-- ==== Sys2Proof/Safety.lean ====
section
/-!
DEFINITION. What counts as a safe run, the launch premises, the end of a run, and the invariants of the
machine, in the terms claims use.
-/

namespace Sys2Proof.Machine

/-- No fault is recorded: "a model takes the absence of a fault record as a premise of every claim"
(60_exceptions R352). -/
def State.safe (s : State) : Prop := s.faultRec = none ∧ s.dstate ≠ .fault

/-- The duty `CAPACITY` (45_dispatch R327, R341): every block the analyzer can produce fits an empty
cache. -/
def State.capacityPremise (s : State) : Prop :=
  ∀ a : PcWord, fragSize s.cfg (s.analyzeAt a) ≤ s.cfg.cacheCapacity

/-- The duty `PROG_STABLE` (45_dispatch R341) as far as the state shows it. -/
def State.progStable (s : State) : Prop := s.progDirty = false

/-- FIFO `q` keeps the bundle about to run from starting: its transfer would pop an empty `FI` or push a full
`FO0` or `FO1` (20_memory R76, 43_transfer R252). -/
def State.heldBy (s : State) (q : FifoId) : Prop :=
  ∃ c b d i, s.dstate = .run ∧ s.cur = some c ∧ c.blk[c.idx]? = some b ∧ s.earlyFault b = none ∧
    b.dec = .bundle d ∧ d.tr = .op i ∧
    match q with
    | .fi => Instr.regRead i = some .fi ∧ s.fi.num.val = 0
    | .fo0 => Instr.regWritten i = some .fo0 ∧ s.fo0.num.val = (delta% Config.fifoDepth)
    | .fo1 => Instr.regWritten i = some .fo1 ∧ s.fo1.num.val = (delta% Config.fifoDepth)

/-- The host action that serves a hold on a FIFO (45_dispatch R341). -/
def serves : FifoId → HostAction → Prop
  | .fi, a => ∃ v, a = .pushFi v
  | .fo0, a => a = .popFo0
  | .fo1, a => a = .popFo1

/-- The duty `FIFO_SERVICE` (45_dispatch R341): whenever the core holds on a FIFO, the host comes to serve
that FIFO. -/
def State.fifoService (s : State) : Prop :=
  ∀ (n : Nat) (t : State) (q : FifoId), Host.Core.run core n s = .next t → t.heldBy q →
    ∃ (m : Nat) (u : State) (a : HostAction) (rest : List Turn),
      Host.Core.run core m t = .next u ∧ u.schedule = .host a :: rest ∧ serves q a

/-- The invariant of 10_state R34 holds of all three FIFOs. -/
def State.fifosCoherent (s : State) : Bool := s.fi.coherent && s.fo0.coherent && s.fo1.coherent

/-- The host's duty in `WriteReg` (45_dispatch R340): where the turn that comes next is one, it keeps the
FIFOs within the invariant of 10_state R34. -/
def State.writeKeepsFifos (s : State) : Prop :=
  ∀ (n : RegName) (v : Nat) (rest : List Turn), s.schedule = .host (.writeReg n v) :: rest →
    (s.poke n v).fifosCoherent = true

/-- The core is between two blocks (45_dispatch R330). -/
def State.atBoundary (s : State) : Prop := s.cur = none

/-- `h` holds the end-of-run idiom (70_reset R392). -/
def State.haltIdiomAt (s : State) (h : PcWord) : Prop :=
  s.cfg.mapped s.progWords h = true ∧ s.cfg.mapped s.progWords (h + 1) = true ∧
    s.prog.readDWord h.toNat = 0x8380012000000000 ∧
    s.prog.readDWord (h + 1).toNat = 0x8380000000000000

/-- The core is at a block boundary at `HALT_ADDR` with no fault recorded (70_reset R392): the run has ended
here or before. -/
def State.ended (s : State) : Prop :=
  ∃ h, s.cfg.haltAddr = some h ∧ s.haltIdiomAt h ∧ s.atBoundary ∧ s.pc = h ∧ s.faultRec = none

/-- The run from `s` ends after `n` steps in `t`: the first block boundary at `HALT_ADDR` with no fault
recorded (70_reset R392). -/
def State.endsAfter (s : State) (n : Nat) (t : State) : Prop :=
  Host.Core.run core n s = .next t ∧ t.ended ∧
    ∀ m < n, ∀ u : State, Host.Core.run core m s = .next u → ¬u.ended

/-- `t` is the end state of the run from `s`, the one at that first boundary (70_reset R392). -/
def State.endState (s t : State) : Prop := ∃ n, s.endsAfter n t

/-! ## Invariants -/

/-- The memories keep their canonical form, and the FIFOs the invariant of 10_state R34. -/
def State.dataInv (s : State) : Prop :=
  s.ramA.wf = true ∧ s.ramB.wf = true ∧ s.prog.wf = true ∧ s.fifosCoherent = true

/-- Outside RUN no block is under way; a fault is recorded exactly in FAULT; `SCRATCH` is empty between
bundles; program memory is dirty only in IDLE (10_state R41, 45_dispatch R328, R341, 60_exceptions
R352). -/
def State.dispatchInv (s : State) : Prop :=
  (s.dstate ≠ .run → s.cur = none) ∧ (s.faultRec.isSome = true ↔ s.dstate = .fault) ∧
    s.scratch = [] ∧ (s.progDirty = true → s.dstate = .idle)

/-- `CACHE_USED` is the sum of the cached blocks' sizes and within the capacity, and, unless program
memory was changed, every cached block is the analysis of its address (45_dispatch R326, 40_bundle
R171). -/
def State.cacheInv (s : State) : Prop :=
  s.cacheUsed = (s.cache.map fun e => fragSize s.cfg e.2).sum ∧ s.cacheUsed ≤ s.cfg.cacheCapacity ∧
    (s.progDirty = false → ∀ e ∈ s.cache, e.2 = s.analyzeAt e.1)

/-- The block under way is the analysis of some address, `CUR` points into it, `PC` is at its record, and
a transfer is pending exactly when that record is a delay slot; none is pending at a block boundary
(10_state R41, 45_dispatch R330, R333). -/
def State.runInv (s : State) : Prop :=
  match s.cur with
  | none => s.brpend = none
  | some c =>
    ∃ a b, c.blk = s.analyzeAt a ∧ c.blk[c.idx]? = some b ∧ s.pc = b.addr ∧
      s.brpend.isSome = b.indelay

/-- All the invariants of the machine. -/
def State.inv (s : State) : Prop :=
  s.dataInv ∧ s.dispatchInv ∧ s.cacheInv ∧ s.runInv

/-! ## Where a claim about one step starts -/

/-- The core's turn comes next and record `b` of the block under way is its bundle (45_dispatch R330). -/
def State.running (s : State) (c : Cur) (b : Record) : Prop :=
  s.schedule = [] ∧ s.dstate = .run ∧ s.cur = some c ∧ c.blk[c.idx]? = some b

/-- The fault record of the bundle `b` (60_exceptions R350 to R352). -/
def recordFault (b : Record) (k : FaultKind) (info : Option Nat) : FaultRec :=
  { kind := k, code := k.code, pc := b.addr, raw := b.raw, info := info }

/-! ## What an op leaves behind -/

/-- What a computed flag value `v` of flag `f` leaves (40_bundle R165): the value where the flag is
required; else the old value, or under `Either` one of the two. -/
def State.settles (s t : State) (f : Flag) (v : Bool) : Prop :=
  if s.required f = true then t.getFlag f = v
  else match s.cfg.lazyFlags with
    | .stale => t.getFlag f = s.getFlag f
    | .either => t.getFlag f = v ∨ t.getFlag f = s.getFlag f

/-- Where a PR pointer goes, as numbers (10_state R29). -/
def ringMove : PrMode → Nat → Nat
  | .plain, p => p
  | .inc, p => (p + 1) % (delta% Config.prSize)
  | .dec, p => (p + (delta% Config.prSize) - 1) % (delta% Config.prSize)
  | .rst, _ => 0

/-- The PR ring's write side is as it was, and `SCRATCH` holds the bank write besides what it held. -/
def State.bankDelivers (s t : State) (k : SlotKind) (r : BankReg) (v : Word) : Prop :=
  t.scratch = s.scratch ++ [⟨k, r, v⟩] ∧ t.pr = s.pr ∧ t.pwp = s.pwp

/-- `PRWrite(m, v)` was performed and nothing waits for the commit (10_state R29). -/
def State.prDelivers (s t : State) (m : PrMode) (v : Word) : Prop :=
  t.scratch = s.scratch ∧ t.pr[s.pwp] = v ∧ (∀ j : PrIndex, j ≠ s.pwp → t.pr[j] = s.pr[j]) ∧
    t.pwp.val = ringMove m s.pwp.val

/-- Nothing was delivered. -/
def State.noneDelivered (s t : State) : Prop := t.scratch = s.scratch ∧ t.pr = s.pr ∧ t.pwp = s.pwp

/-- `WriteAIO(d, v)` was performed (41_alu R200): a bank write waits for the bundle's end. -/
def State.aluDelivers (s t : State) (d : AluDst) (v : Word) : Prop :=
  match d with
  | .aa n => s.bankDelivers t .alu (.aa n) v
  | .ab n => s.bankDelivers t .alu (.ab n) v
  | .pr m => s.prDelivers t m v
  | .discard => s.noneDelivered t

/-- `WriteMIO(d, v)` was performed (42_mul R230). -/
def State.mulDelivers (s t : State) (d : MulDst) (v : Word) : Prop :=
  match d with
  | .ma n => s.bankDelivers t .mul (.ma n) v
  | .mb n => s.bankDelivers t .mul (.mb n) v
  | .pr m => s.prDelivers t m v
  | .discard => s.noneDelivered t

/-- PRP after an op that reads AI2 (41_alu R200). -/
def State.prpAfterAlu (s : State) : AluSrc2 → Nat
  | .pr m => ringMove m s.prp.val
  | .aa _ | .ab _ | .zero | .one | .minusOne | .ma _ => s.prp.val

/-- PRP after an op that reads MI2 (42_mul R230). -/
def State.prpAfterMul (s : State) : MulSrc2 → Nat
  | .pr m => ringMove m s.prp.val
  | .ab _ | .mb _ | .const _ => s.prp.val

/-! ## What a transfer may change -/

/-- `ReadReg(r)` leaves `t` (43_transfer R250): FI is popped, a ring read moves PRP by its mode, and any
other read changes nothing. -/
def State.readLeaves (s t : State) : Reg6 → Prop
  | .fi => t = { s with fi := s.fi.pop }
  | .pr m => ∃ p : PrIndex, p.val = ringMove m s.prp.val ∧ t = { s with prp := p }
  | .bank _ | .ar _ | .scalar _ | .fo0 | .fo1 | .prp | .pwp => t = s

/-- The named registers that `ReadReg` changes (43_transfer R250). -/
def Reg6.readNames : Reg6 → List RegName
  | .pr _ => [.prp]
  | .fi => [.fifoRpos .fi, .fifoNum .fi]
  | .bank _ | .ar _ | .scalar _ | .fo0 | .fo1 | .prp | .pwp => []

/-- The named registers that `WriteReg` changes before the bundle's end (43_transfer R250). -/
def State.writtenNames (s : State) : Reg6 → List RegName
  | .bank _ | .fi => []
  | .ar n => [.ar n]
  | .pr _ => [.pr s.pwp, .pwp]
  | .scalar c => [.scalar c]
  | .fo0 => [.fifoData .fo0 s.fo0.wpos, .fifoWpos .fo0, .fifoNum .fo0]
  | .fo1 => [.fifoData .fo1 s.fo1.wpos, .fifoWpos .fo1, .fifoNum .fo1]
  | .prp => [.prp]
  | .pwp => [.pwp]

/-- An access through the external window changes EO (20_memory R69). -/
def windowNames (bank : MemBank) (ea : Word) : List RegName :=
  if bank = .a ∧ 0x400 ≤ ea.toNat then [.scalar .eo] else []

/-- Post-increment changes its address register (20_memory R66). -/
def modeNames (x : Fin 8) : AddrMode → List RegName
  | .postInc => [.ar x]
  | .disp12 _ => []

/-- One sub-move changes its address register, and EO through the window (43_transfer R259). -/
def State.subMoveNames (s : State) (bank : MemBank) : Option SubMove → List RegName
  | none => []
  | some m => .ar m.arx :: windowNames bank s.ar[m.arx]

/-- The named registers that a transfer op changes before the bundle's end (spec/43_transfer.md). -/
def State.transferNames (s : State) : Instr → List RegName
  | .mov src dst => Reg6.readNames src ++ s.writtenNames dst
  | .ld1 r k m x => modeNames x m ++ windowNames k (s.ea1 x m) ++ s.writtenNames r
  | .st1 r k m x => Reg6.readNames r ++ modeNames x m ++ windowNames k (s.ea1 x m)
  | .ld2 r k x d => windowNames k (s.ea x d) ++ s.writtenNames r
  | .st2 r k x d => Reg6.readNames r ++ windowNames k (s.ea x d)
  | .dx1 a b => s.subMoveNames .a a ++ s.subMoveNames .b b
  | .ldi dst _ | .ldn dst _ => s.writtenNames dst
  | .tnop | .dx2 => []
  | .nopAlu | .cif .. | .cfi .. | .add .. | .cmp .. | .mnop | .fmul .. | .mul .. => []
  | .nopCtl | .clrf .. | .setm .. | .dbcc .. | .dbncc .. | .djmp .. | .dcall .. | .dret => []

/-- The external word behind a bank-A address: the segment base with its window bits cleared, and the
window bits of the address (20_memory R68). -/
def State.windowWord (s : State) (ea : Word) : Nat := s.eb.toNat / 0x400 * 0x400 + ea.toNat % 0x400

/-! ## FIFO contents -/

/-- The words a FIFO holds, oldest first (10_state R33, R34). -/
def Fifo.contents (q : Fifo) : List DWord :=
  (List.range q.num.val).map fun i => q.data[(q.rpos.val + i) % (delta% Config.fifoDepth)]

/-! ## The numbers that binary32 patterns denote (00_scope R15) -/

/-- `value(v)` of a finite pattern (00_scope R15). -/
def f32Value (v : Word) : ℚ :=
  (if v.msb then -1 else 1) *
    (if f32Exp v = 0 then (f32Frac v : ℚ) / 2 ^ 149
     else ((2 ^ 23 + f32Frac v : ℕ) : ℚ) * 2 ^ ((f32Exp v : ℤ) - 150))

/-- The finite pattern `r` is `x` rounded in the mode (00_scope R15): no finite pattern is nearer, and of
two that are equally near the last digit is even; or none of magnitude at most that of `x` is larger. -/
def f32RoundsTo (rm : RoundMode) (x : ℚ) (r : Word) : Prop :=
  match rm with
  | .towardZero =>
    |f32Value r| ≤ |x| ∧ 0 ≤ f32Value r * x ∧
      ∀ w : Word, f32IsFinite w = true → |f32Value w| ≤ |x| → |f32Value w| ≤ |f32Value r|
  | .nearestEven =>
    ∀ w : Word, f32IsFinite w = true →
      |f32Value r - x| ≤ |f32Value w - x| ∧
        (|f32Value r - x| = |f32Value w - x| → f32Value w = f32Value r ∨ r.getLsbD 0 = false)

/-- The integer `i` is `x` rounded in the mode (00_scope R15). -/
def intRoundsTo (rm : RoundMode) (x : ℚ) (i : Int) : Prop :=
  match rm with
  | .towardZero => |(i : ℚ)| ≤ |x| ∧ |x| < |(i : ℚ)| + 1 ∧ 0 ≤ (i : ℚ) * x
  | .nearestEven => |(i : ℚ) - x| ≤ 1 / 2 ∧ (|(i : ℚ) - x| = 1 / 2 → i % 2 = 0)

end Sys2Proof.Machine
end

▶ _Activity_
Each line of the material that has the word "fifoData" belongs in the answer.

▶ _Answer below_
  | .fo0 => [.fifoData .fo0 s.fo0.wpos, .fifoWpos .fo0, .fifoNum .fo0]
  | .fo1 => [.fifoData .fo1 s.fo1.wpos, .fifoWpos .fo1, .fifoNum .fo1]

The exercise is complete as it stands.